2. The method of Darkflow-deep-based multi-object tracking detection as claimed in claim 1, wherein said step S140 comprises:

s210, obtaining the motion matching degree and the apparent feature matching degree of multiple targets; the motion matching degree is obtained by calculating the motion similarity of multiple targets obtained by a Kalman filter; the apparent feature matching degree is obtained by calculating apparent features of the plurality of targets;

s220, calculating the final matching degree of the target frame by utilizing the motion matching degree and the apparent characteristic matching degree of the multiple targets through the IOU matching value and the apparent characteristic matching value which are obtained through the frame-by-frame data association processing of the monitoring video;

s230, selecting a target frame with the final matching degree reaching the preset matching parameters as a target tracking result.

3. The method for detecting multiple target tracking based on Darkflow-DeepSort as claimed in claim 1, wherein,

and the padding of the convolution layers in the Darkflow network structure is 1, and the pooling layers are the maximum pooling.

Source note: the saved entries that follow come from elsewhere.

-- ==== Sys2Proof/Machine/Smmu.lean ====
section
/-! DEFINITION. What the written state means to the SMMU (spec/20_memory.md R70-R76). The block does none of this (R11):
these are readings of `State`, so that a claim can say what a configuration means. Where the source gives no answer the
reading says so by name and gives no value (assumption log 16). -/

namespace Sys2Proof.Machine

/-- R70: the stream identifier `tbu_number ∥ master_id` of a transaction. -/
def streamId (tbuNumber : BitVec 5) (masterId : BitVec 10) : BitVec 15 := tbuNumber ++ masterId

/-- R31: the valid bit of a stream-match register. -/
def smrValid (v : BitVec 32) : Bool := v.getLsbD 31

/-- R31: the mask field, bits 30:16. -/
def smrMask (v : BitVec 32) : BitVec 15 := v.extractLsb' 16 15

/-- R31: the TBU number and master id, bits 14:0. -/
def smrId (v : BitVec 32) : BitVec 15 := v.extractLsb' 0 15

/-- R70: an entry matches a stream when it is valid and the identifiers agree where the mask is zero. -/
def smrMatches (v : BitVec 32) (sid : BitVec 15) : Bool :=
  smrValid v && ((sid ^^^ smrId v) &&& ~~~smrMask v) == 0#15

/-- The entries that match a stream, ascending. -/
def matchingEntries (s : State) (sid : BitVec 15) : List (Fin 48) :=
  (indices 48).filter fun i => smrMatches (entryOf s.regs.smr i) sid

/-- What the source does not say (U1, U8, U10, U11, U14, U17, N15). -/
inductive NotInSource where
  /-- No valid entry matches the stream (U11). -/
  | unmatchedStream
  /-- Several valid entries match (U11). -/
  | severalEntriesMatch
  /-- A valid entry has bit 15 set, which only a mapped command can do: whether it matches is not in the source (R31, U8). -/
  | unassignedSmrBit
  /-- The fourth type code (U14). -/
  | reservedTypeCode
  /-- A context-bank index above 15, which only a mapped command can write (R32). -/
  | bankIndexOutOfRange
  /-- The bank was not brought up in canonical order, or was touched while enabled (R159, R248, R251, U1). -/
  | bankNotBroughtUp
  /-- The bank is not enabled in `CB_CTRL`; what its traffic meets is not in the source. -/
  | bankNotEnabled
  /-- The bank does not read 64-bit long descriptors; which bit says so is not in the source (N15). -/
  | shortDescriptors
  /-- The bank's regime is not the single-stage one whose walk R72 gives; no step of the sequencer writes `CBAR`, and its
  fields are not in the source (R36, R163, N13). -/
  | otherRegime
  /-- The codes of granule, cacheability and shareability in `CB_TCR` do not fit the walk of R72; what a code means is not in the
  source (U21, N34). -/
  | otherCodes
  /-- The bank selects the 64-bit format: the unresolved path (U4). -/
  | wide64Path
  /-- A translation made before the latest change may be cached (R249). -/
  | staleTranslation
  /-- `T0SZ` is greater than `max_width`, so that no region has the width `max_width - t0sz` (R75). -/
  | noRegion
  /-- The input address lies outside the region whose width is `max_width - t0sz` (R75). -/
  | outsideRegion
  /-- The region is smaller than the 4 GiB that the 4-entry table maps: the source ties the table to `t0sz = 0` (R75). -/
  | regionSmallerThanTable
  /-- The table slot was never written (U17). -/
  | unwrittenSlot
  /-- A descriptor that is not a block: no deeper table levels exist in this design (R72, R138). -/
  | notABlock
  /-- A block entry with a bit of 47:40 set, which the W32 format does not define (R250). -/
  | undefinedAddressBits
  /-- A block entry with a bit set that its format has zero: 29:12 or 52:48 (R73). -/
  | reservedDescriptorBits
deriving DecidableEq, Repr

/-- What the SMMU does with a stream (R71). -/
inductive Treatment where
  | throughBank (i : Fin 16)
  | untranslated
  | faulted
  | unspecified (why : NotInSource)
deriving DecidableEq, Repr

/-- R32: the type field of a stream-to-context register. -/
def s2crType (f : FieldMap) (v : BitVec 32) : BitVec 2 := v.extractLsb' f.s2crTypeLo 2

/-- R32: the context-bank index of a stream-to-context register. -/
def s2crCbndx (f : FieldMap) (v : BitVec 32) : BitVec 8 := v.extractLsb' f.s2crCbndxLo 8

/-- R71: the treatment a stream-to-context register decides. -/
def routeOf (f : FieldMap) (v : BitVec 32) : Treatment :=
  if s2crType f v = f.s2crCodeTranslate then
    if h : (s2crCbndx f v).toNat < 16 then .throughBank ⟨(s2crCbndx f v).toNat, h⟩ else .unspecified .bankIndexOutOfRange
  else if s2crType f v = f.s2crCodeBypass then .untranslated
  else if s2crType f v = f.s2crCodeFault then .faulted
  else .unspecified .reservedTypeCode

/-- R31, U8: some valid entry has the unassigned bit 15 set. A disabled entry matches nothing whatever its bits. -/
def unassignedBitInUse (s : State) : Bool :=
  (indices 48).any fun i => smrValid (entryOf s.regs.smr i) && (entryOf s.regs.smr i).getLsbD 15

/-- R70, R71, R35: the treatment of a stream. With bit 15 set in any valid entry, matching that stream or not by the
formula of R70, which entries match is not in the source (U8): the model's choice is to give no
treatment then (log 16). Of the global control only the bypass bit is read, the model's choice too: what the other bits of
`SCR0` and `SCR1` do is not in the source (N7, log 16). -/
def treatment (s : State) (sid : BitVec 15) : Treatment :=
  if s.bypassAll then .untranslated
  else if unassignedBitInUse s then .unspecified .unassignedSmrBit
  else match matchingEntries s sid with
    | [] => .unspecified .unmatchedStream
    | [i] => routeOf s.params.field (entryOf s.regs.s2cr i)
    | _ :: _ :: _ => .unspecified .severalEntriesMatch

/-- What a walk of one input address gives (R72, R76). -/
inductive WalkResult where
  | output (pa : Nat)
  /-- The entry is invalid (R72). -/
  | translationFault
  /-- The entry is a valid block and the access fails its permission check (R76). -/
  | permissionFault
  | unspecified (why : NotInSource)
deriving DecidableEq, Repr

/-- R73: valid, bit 0. -/
def entryValid (e : Word) : Bool := e.getLsbD 0

/-- R73: descriptor type, bit 1; clear for a block. -/
def entryIsBlock (e : Word) : Bool := !e.getLsbD 1

/-- R73: output address, bits 39:30 at W32 and 47:30 at W64. -/
def entryOutputAddr (aw : AddrWidth) (e : Word) : Nat := fieldOf e.toNat (outputAddrHi aw) 30

/-- R73, PRESUMED position: attribute index, bits 4:2. -/
def entryAttrIndex (e : Word) : BitVec 3 := e.extractLsb' 2 3

/-- R73, PRESUMED position: non-secure, bit 5. -/
def entryNonSecure (e : Word) : Bool := e.getLsbD 5

/-- R73, PRESUMED position: access permissions, bits 7:6. -/
def entryAccess (e : Word) : BitVec 2 := e.extractLsb' 6 2

/-- R73, PRESUMED position: shareability, bits 9:8. -/
def entryShareability (e : Word) : BitVec 2 := e.extractLsb' 8 2

/-- R73, PRESUMED position: access flag, bit 10. -/
def entryAccessFlag (e : Word) : Bool := e.getLsbD 10

/-- R73, PRESUMED position: not-global, bit 11. -/
def entryNotGlobal (e : Word) : Bool := e.getLsbD 11

/-- R73, PRESUMED position: bits 29:12, zero in a 1 GiB block. -/
def entryBlockZero (e : Word) : BitVec 18 := e.extractLsb' 12 18

/-- R73, PRESUMED position: the reserved bits, zero: 52:40 at W32, 52:48 at W64. -/
def entryReserved (aw : AddrWidth) (e : Word) : Nat := fieldOf e.toNat 52 (outputAddrHi aw + 1)

/-- R73, PRESUMED position: privileged execute-never, bit 53. -/
def entryPrivilegedExecuteNever (e : Word) : Bool := e.getLsbD 53

/-- R73, PRESUMED position: execute-never, bit 54. -/
def entryExecuteNever (e : Word) : Bool := e.getLsbD 54

/-- R73, PRESUMED position: the bits software may use or that are ignored, 63:55. -/
def entryIgnored (e : Word) : BitVec 9 := e.extractLsb' 55 9

/-- R33, R156: the table base a bank walks from. -/
def tableBaseOf (s : State) (i : Fin 16) : Nat :=
  fieldOf (entryOf s.regs.banks i).ttbr.toNat s.params.field.ttbrAddrHi 12 <<< 12

/-- R72: the address of the entry that translates a 32-bit input address. -/
def walkAddr (s : State) (i : Fin 16) (va : BitVec 32) : Nat := tableBaseOf s i + 8 * fieldOf va.toNat 31 30

/-- R72: the output address of a block entry for an input address. -/
def blockOutput (e : Word) (va : BitVec 32) : Nat := (entryOutputAddr .w32 e <<< 30) ||| fieldOf va.toNat 29 0

/-- R33: the bank's enable bit in `CB_CTRL`. -/
def ctrlEnabled (s : State) (i : Fin 16) : Bool := (entryOf s.regs.banks i).ctrl.getLsbD s.params.field.ctrlMBit

/-- R33: the bank's format bit in `CBA2R`. -/
def formatIsW64 (s : State) (i : Fin 16) : Bool := (entryOf s.regs.cba2r i).getLsbD s.params.field.cba2rVa64Bit

/-- R75: `max_width`, 32 at W32 and 64 at W64 (D34). -/
def maxWidth : AddrWidth → Nat
  | .w32 => 32
  | .w64 => 64

/-- R75: the width of the translated region, `max_width - t0sz`. The source gives no width for a `t0sz` greater than
`max_width`, and the model takes none: `none` (DESIGN CHOICE, log 16). -/
def vaWidth (aw : AddrWidth) (t0sz : Nat) : Option Nat :=
  if t0sz ≤ maxWidth aw then some (maxWidth aw - t0sz) else none

/-- R33: the bank's `T0SZ`, in `CB_TCR`. -/
def t0szOf (s : State) (i : Fin 16) : Nat :=
  fieldOf (entryOf s.regs.banks i).tcr.toNat (s.params.field.tcrT0szLo + s.params.field.t0szW - 1) s.params.field.tcrT0szLo

/-- R75: the width of the region a bank translates, from its format and its `T0SZ`. -/
def regionWidth (s : State) (i : Fin 16) : Option Nat := vaWidth (addrWidthOfBit (formatIsW64 s i)) (t0szOf s i)

/-- What a claim about translation brings along because the state does not hold it. Each is a premise of the spec or of
this reading (log 16), never a fact of the machine. -/
structure WalkPremises where
  /-- The bank was brought up canonically and not touched while enabled (R159, R248, R251, U1): `soundlyEnabled` in
  Safety.lean says it of a history. -/
  broughtUp : Bool
  /-- The bank's translation regime is the single-stage one whose walk R72 gives. What says so is `CBAR` (and perhaps
  `CB_TCR2`), which no step of the sequencer writes and whose fields are not in the source (R8, R36, R163, N13). -/
  singleStage : Bool
  /-- The codes of granule, cacheability and shareability in `CB_TCR` let the bank walk a 4 KiB-aligned table of 8-byte entries as
  the block wrote it. What a code means is not in the source (U21, N34), nor the cacheability of table memory (N12). -/
  codesFit : Bool
  /-- "The bank reads 64-bit descriptors": no command writes the bit that selects them (N15). -/
  longDescriptors : Bool
  /-- The access passes the permission check of a valid entry, whose conditions are not in the source (R76). -/
  permitted : Bool
deriving DecidableEq, Repr

/-- R72, R76: what the entry read for an input address gives: the slot's content, if anything was ever written there. -/
def walkEntry (pre : WalkPremises) (slot : Option Word) (va : BitVec 32) : WalkResult :=
  match slot with
  | none => .unspecified .unwrittenSlot
  | some e =>
      if !entryValid e then .translationFault
      else if !entryIsBlock e then .unspecified .notABlock
      else if fieldOf e.toNat 47 40 ≠ 0 then .unspecified .undefinedAddressBits
      else if entryBlockZero e ≠ 0#18 ∨ entryReserved .w64 e ≠ 0 then .unspecified .reservedDescriptorBits
      else if !pre.permitted then .permissionFault
      else .output (blockOutput e va)

/-- R72: translate an input address through a bank, given the premises. Where a premise or the source is missing the answer
is `unspecified`, by name: a region other than the whole 4 GiB (R75), a stale cache (R249), bits of a descriptor that its
format does not define (R250, R73). That the bank's regime is the single-stage one, whatever `CBAR` and `CB_TCR2` hold
(N13), that the codes in `CB_TCR` fit it (U21), that the bank reads long descriptors (N15), and whether a valid block ends
in a permission failure (R76), are premises. These are the model's choices (DESIGN CHOICE, log 16). -/
def walk (pre : WalkPremises) (s : State) (i : Fin 16) (va : BitVec 32) : WalkResult :=
  if !pre.broughtUp then .unspecified .bankNotBroughtUp
  else if !ctrlEnabled s i then .unspecified .bankNotEnabled
  else if formatIsW64 s i then .unspecified .wide64Path
  else if !pre.singleStage then .unspecified .otherRegime
  else if !pre.codesFit then .unspecified .otherCodes
  else if !pre.longDescriptors then .unspecified .shortDescriptors
  else if s.tlb.secureMayBeStale || s.tlb.nonSecureMayBeStale then .unspecified .staleTranslation
  else match regionWidth s i with
    | none => .unspecified .noRegion
    | some w =>
        if 2 ^ w ≤ va.toNat then .unspecified .outsideRegion
        else if w ≠ 32 then .unspecified .regionSmallerThanTable
        else walkEntry pre (s.tableMem.read64 (walkAddr s i va)) va

end Sys2Proof.Machine
end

4. An electronic device, comprising: the system comprises a memory, a processor and a computer program which is stored in the memory and can run a Darkflow-deep-start-based multi-target tracking detection method on the processor, wherein the computer program of the Darkflow-deep-based multi-target tracking detection method realizes the following steps when being executed by the processor:

5. The electronic device of claim 4, wherein the step S140 includes:

6. The electronic device of claim 4, wherein the packing of convolutional layers in the network structure of the Darkflow is 1, and the pooling layers are all maximally pooled.

7. A computer readable storage medium storing a computer program comprising a Darkflow-deep start-based multi-target trace detection program which, when executed by a processor, implements the steps of the Darkflow-deep start-based multi-target trace detection method according to any one of claims 1 to 3.